━━━━━ Supplied data ━━━━━

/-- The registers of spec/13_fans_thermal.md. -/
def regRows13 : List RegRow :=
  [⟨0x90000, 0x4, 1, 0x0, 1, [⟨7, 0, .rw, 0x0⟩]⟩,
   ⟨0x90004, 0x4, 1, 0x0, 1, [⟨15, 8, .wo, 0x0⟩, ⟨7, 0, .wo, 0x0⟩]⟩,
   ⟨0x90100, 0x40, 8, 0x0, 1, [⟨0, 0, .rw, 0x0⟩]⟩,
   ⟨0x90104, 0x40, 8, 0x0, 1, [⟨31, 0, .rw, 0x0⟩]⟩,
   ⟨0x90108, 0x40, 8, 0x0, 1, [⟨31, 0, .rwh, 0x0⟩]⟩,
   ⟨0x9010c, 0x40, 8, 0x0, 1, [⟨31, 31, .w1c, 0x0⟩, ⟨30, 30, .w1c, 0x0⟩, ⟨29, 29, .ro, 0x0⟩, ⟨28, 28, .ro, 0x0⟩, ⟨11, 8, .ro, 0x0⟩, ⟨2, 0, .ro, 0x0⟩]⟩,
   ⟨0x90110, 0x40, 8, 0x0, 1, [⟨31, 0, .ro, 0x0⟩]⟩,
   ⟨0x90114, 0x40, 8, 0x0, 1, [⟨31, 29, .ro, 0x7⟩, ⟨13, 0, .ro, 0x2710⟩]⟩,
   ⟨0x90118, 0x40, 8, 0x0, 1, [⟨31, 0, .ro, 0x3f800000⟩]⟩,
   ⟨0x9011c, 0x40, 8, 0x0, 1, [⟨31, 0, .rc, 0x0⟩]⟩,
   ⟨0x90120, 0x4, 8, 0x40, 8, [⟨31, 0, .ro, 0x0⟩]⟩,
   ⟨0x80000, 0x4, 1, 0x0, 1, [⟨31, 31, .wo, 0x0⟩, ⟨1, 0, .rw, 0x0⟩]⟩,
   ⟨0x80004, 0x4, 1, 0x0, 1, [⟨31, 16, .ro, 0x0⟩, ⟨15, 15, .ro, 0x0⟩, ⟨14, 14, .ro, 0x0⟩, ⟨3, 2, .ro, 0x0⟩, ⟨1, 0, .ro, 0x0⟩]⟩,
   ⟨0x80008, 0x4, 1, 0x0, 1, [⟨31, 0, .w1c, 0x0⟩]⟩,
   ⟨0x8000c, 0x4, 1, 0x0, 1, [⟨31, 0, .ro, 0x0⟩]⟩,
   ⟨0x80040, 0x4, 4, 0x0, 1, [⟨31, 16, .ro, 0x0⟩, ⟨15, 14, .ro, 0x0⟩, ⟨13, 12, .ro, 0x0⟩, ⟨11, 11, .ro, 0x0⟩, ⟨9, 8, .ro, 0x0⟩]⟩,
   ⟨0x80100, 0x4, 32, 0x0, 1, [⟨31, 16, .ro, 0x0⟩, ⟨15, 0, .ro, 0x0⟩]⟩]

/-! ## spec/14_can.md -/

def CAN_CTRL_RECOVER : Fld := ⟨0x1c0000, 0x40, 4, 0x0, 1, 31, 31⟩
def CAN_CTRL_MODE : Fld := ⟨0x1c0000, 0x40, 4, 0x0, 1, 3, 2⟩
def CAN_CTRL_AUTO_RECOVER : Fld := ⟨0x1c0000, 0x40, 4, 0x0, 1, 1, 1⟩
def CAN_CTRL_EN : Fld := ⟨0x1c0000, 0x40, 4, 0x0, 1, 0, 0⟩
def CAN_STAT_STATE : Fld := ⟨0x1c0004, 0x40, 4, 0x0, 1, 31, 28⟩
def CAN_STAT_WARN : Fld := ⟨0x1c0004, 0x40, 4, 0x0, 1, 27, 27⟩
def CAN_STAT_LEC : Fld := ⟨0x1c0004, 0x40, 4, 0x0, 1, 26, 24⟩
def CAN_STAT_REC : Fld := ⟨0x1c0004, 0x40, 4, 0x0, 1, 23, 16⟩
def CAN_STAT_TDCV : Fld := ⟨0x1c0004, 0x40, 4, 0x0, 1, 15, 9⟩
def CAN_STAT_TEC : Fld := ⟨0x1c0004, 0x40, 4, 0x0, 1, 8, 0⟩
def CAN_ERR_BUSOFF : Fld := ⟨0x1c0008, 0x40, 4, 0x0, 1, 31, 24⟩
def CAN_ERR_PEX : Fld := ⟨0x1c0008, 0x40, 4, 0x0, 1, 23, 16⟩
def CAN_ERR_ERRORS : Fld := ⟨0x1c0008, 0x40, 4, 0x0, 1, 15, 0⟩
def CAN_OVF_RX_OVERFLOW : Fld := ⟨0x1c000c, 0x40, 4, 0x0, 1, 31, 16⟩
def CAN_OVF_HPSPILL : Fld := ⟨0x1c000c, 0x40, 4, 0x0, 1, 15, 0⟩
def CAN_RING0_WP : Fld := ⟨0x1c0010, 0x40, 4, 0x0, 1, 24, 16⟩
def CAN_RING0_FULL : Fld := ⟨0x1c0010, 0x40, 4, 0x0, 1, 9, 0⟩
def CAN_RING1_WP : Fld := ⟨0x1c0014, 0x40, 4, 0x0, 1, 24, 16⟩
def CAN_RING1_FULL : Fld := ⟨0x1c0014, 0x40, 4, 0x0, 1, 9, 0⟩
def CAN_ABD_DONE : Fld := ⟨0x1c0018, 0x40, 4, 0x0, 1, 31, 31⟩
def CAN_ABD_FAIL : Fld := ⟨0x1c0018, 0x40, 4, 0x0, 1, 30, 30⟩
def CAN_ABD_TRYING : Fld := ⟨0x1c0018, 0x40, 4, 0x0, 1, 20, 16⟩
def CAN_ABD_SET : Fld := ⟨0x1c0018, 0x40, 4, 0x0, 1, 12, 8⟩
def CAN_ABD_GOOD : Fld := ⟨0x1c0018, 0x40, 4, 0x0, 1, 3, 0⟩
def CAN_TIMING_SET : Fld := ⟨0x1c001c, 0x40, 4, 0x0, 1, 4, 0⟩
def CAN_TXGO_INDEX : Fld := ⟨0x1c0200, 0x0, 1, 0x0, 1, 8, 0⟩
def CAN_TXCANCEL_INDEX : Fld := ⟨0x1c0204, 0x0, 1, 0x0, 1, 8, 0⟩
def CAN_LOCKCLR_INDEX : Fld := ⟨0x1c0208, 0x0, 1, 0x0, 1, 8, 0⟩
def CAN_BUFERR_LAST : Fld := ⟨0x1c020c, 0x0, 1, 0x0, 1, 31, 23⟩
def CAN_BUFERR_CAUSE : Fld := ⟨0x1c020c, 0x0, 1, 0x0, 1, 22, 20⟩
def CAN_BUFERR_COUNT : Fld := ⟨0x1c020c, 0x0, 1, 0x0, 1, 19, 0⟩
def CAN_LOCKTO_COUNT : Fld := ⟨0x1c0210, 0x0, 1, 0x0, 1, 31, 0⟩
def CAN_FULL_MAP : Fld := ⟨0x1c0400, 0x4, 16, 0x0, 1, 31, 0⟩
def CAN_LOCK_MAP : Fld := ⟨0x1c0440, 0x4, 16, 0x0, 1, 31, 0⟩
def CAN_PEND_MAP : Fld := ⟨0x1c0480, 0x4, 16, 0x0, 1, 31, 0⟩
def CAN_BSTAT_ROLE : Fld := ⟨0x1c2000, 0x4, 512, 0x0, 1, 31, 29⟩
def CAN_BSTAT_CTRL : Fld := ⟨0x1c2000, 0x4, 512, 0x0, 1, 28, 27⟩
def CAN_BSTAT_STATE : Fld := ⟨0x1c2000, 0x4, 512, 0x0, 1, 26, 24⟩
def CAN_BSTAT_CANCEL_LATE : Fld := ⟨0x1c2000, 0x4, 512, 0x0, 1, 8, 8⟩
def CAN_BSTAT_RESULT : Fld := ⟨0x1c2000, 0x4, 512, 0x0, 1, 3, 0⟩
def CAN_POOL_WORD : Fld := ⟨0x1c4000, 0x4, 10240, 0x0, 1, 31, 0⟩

━━━━━

A verbatim transcription is needed of the lines above, starting at the line with "def CAN_CTRL_EN : Fld" and ending at the line with "def CAN_ERR_PEX : Fld", both included, and of nothing else.

def CAN_CTRL_EN : Fld := ⟨0x1c0000, 0x40, 4, 0x0, 1, 0, 0⟩
def CAN_STAT_STATE : Fld := ⟨0x1c0004, 0x40, 4, 0x0, 1, 31, 28⟩
def CAN_STAT_WARN : Fld := ⟨0x1c0004, 0x40, 4, 0x0, 1, 27, 27⟩
def CAN_STAT_LEC : Fld := ⟨0x1c0004, 0x40, 4, 0x0, 1, 26, 24⟩
def CAN_STAT_REC : Fld := ⟨0x1c0004, 0x40, 4, 0x0, 1, 23, 16⟩
def CAN_STAT_TDCV : Fld := ⟨0x1c0004, 0x40, 4, 0x0, 1, 15, 9⟩
def CAN_STAT_TEC : Fld := ⟨0x1c0004, 0x40, 4, 0x0, 1, 8, 0⟩
def CAN_ERR_BUSOFF : Fld := ⟨0x1c0008, 0x40, 4, 0x0, 1, 31, 24⟩
def CAN_ERR_PEX : Fld := ⟨0x1c0008, 0x40, 4, 0x0, 1, 23, 16⟩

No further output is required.